__Available data__:

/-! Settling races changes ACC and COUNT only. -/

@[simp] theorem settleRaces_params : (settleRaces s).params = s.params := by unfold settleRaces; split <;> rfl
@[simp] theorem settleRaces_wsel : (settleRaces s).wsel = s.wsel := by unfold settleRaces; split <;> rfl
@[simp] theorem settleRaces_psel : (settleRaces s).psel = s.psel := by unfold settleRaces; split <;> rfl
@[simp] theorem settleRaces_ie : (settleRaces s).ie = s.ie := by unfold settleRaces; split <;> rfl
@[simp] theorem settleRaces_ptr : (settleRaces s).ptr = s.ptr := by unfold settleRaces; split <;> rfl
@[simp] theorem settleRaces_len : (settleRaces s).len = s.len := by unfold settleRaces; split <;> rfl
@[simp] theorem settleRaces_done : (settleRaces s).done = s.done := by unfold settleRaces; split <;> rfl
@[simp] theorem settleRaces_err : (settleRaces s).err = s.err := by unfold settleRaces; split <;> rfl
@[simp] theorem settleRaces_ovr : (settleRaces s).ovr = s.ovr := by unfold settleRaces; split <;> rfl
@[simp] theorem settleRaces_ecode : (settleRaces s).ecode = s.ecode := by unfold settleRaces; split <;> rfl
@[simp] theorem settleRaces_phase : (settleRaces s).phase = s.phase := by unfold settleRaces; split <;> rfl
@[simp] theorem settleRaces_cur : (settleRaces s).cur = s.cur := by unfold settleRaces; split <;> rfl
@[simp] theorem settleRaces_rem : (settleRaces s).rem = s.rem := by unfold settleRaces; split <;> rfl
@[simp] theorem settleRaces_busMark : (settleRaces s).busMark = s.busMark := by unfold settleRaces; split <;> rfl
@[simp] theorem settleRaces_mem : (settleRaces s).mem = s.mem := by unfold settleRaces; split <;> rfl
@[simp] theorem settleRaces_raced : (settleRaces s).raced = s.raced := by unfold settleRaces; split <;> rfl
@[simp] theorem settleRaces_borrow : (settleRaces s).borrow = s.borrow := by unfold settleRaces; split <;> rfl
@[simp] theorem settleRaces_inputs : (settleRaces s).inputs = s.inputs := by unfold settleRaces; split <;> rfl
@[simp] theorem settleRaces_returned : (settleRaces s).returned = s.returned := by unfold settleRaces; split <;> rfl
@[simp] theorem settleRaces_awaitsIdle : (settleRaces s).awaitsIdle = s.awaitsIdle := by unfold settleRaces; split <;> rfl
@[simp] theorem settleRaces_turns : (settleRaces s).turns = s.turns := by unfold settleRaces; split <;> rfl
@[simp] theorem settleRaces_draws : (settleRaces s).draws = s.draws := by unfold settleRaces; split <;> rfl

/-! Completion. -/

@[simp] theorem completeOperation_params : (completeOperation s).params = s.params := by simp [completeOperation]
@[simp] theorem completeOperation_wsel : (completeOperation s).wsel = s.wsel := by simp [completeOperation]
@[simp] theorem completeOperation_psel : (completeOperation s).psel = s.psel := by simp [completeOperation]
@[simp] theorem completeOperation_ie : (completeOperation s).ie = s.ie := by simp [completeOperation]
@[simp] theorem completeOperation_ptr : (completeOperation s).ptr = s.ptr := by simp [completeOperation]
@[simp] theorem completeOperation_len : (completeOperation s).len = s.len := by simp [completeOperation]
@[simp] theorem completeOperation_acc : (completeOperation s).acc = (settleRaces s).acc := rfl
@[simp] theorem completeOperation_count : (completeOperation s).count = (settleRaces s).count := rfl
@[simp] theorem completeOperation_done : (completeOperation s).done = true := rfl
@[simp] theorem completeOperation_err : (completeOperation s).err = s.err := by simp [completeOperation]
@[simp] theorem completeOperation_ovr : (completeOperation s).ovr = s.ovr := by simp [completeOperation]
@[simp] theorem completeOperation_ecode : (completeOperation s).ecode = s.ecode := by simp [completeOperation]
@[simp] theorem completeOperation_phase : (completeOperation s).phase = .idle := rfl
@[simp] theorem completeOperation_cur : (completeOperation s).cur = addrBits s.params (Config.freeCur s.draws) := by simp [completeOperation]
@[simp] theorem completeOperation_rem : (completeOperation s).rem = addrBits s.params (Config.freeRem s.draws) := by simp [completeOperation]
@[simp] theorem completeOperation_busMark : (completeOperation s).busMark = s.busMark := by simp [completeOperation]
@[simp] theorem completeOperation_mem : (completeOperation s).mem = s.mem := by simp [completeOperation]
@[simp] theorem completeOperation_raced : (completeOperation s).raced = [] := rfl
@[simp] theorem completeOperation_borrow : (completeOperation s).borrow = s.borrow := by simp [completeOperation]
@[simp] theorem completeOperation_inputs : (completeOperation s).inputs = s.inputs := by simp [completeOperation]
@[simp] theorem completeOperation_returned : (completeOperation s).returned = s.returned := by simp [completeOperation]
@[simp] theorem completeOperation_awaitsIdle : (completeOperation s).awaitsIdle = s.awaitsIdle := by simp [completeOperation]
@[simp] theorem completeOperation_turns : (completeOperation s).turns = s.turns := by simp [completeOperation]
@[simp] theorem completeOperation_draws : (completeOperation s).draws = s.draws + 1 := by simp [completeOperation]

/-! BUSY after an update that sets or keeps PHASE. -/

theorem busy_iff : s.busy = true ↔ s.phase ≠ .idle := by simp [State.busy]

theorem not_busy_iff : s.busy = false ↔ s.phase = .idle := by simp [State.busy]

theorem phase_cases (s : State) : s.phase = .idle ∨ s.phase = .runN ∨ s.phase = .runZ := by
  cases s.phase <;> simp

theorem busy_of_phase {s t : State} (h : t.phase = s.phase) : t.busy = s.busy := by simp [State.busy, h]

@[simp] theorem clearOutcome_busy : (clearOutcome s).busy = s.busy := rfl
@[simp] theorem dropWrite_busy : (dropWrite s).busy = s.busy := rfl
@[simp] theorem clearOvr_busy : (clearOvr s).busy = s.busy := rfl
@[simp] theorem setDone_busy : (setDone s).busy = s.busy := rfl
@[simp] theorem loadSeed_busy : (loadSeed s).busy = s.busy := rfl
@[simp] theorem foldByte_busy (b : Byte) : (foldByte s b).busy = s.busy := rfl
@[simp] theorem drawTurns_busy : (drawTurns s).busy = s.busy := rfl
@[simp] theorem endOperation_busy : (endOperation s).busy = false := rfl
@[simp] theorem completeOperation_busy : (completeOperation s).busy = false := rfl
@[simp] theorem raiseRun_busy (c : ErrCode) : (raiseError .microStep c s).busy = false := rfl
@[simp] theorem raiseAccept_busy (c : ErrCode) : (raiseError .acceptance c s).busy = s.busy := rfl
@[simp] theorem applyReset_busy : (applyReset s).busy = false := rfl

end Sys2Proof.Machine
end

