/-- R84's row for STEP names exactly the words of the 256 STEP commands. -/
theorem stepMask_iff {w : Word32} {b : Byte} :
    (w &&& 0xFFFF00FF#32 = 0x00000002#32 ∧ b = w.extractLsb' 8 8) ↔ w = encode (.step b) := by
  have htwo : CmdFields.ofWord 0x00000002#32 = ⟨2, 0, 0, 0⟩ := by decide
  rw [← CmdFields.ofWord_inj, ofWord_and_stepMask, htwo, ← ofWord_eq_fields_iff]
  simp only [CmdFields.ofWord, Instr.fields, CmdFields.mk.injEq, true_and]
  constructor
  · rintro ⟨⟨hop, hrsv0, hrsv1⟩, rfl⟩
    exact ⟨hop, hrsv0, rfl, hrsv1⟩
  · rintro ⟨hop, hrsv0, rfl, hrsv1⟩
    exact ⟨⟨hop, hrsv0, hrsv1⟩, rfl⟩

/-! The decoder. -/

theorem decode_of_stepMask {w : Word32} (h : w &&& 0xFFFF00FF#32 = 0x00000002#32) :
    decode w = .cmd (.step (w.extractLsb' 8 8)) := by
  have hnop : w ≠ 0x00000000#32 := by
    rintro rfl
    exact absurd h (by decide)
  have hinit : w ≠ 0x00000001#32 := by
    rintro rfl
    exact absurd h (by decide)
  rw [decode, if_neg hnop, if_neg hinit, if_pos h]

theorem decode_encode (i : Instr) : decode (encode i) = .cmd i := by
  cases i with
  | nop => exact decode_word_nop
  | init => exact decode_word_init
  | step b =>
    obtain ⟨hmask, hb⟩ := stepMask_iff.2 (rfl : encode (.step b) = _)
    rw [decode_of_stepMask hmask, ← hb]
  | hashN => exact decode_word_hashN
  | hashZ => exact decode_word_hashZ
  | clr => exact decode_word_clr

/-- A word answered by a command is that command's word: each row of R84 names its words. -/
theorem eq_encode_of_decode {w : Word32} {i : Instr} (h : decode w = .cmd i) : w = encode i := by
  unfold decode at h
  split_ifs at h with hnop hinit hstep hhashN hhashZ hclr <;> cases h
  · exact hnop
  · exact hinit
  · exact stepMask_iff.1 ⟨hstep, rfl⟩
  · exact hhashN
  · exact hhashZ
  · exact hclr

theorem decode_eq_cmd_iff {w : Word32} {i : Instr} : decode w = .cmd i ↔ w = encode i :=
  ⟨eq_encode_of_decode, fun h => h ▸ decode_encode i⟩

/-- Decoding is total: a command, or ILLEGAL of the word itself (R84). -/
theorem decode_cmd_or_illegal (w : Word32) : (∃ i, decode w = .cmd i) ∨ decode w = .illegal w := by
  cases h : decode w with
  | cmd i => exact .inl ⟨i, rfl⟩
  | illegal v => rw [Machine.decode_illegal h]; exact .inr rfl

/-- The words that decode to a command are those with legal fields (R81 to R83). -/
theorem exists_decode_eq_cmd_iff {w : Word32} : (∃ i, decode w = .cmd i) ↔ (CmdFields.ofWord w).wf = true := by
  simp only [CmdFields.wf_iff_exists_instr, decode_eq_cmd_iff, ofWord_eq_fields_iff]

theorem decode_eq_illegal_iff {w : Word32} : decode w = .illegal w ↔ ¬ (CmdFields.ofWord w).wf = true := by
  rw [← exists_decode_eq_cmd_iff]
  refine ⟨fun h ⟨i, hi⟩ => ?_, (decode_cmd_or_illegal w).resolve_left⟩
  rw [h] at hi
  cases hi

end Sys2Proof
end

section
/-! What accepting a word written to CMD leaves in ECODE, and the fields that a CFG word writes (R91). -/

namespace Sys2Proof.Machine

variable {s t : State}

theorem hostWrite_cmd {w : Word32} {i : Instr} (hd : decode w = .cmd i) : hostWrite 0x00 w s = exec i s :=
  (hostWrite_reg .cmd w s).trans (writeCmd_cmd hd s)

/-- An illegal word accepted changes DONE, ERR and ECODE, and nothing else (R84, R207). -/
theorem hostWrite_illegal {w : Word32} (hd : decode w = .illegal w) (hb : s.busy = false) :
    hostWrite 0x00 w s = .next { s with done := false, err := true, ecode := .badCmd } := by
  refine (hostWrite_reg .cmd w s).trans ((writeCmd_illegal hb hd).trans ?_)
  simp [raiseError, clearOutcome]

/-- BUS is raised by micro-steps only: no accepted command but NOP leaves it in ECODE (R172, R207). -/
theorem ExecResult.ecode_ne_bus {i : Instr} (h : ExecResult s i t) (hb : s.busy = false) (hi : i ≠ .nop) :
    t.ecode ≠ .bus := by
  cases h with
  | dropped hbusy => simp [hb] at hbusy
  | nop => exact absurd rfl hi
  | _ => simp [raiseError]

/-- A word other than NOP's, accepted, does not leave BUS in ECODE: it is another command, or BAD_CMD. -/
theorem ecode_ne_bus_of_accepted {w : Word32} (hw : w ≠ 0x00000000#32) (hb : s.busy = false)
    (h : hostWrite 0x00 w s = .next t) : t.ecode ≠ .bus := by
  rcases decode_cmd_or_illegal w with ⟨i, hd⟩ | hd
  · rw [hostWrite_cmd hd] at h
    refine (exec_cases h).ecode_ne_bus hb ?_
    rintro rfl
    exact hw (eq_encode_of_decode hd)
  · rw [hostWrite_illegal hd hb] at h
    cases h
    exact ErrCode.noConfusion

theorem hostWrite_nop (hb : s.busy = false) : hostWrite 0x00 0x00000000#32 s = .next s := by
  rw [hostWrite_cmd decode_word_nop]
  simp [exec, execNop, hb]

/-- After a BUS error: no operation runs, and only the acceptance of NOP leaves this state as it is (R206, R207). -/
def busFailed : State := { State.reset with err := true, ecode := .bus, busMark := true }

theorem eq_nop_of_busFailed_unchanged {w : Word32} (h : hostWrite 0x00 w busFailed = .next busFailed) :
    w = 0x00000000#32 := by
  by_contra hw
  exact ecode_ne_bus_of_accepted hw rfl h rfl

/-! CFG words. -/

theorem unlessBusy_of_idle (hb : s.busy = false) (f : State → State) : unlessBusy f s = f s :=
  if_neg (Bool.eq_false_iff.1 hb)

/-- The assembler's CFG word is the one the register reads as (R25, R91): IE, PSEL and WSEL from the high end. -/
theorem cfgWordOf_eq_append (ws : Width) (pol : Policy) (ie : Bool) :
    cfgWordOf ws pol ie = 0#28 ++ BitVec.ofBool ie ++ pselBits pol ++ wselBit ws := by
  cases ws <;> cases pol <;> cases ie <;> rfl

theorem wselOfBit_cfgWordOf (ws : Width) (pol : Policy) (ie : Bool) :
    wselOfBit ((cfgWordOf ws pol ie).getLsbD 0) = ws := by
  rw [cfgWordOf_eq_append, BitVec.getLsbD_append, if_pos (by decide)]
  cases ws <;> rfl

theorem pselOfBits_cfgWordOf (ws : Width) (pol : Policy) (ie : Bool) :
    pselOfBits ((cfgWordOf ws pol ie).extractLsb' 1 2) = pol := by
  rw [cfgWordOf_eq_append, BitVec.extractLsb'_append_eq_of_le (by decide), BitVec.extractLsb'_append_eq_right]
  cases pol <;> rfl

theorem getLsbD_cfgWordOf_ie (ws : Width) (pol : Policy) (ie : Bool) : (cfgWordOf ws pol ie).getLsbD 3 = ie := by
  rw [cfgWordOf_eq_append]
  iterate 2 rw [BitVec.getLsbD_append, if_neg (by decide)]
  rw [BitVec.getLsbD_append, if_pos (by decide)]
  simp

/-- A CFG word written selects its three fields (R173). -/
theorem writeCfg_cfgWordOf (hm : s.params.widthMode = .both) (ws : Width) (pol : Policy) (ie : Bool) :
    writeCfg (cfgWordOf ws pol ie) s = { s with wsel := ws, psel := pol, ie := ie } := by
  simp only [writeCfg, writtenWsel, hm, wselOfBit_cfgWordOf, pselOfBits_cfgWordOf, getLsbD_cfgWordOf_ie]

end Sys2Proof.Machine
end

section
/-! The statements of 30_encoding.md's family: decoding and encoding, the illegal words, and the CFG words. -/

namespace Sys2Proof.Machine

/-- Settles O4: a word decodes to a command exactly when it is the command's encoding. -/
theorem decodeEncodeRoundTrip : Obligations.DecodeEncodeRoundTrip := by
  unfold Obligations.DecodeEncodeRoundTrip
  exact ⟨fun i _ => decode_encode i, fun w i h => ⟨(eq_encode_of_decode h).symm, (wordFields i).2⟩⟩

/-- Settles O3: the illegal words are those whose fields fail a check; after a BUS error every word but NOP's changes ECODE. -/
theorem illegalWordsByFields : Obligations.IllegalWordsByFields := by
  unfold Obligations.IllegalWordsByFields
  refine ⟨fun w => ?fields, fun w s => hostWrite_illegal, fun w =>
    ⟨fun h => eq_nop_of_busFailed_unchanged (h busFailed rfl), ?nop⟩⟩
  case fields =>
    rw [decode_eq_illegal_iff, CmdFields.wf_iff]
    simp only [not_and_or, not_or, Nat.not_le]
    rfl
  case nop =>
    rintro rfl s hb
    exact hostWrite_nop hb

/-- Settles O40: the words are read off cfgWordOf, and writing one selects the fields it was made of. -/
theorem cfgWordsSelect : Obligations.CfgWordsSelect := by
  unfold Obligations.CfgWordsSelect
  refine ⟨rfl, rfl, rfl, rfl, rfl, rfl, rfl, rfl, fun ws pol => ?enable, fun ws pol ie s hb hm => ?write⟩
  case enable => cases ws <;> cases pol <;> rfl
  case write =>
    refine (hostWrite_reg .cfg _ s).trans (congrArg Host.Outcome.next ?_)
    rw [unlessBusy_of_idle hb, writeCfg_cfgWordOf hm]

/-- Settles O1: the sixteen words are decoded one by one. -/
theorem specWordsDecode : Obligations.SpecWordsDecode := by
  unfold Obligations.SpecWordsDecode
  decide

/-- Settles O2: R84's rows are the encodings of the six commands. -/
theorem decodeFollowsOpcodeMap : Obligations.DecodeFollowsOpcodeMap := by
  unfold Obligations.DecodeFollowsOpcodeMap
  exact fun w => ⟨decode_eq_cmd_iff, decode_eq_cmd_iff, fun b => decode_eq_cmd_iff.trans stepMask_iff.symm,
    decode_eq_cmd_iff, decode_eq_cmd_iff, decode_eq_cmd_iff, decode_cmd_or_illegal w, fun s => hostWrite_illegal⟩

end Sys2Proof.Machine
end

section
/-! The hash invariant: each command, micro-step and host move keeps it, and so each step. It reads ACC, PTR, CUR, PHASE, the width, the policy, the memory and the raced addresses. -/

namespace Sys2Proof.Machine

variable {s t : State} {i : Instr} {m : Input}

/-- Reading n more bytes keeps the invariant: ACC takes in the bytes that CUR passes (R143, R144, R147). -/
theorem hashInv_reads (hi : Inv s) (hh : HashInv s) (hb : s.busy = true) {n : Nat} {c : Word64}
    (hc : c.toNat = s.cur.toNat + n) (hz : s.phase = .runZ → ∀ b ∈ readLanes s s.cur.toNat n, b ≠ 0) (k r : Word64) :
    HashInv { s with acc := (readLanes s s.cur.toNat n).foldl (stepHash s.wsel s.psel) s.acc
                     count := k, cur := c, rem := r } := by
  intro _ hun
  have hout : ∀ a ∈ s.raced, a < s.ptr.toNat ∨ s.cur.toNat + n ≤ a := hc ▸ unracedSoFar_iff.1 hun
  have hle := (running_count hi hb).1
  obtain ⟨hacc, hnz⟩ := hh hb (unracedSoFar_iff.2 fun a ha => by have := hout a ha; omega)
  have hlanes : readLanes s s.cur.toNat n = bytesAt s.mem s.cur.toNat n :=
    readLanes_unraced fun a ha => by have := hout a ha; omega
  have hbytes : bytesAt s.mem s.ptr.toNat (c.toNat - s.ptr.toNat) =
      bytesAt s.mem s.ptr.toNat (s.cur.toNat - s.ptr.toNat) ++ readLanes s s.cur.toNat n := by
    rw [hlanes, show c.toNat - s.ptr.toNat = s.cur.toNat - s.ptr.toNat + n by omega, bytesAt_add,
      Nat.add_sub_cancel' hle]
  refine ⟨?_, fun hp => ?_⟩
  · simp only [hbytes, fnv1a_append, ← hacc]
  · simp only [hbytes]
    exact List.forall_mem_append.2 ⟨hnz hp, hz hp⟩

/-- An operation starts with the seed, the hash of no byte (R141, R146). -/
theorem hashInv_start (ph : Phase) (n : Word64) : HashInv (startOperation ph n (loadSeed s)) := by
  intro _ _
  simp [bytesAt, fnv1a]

__Activity__: Return nothing but the lines from the start of the listing above through the line containing "s.ptr := by unfold settleRaces; split <;> rfl", exactly as given.

__Response area__:
/-! Settling races changes ACC and COUNT only. -/

@[simp] theorem settleRaces_params : (settleRaces s).params = s.params := by unfold settleRaces; split <;> rfl
@[simp] theorem settleRaces_wsel : (settleRaces s).wsel = s.wsel := by unfold settleRaces; split <;> rfl
@[simp] theorem settleRaces_psel : (settleRaces s).psel = s.psel := by unfold settleRaces; split <;> rfl
@[simp] theorem settleRaces_ie : (settleRaces s).ie = s.ie := by unfold settleRaces; split <;> rfl
@[simp] theorem settleRaces_ptr : (settleRaces s).ptr = s.ptr := by unfold settleRaces; split <;> rfl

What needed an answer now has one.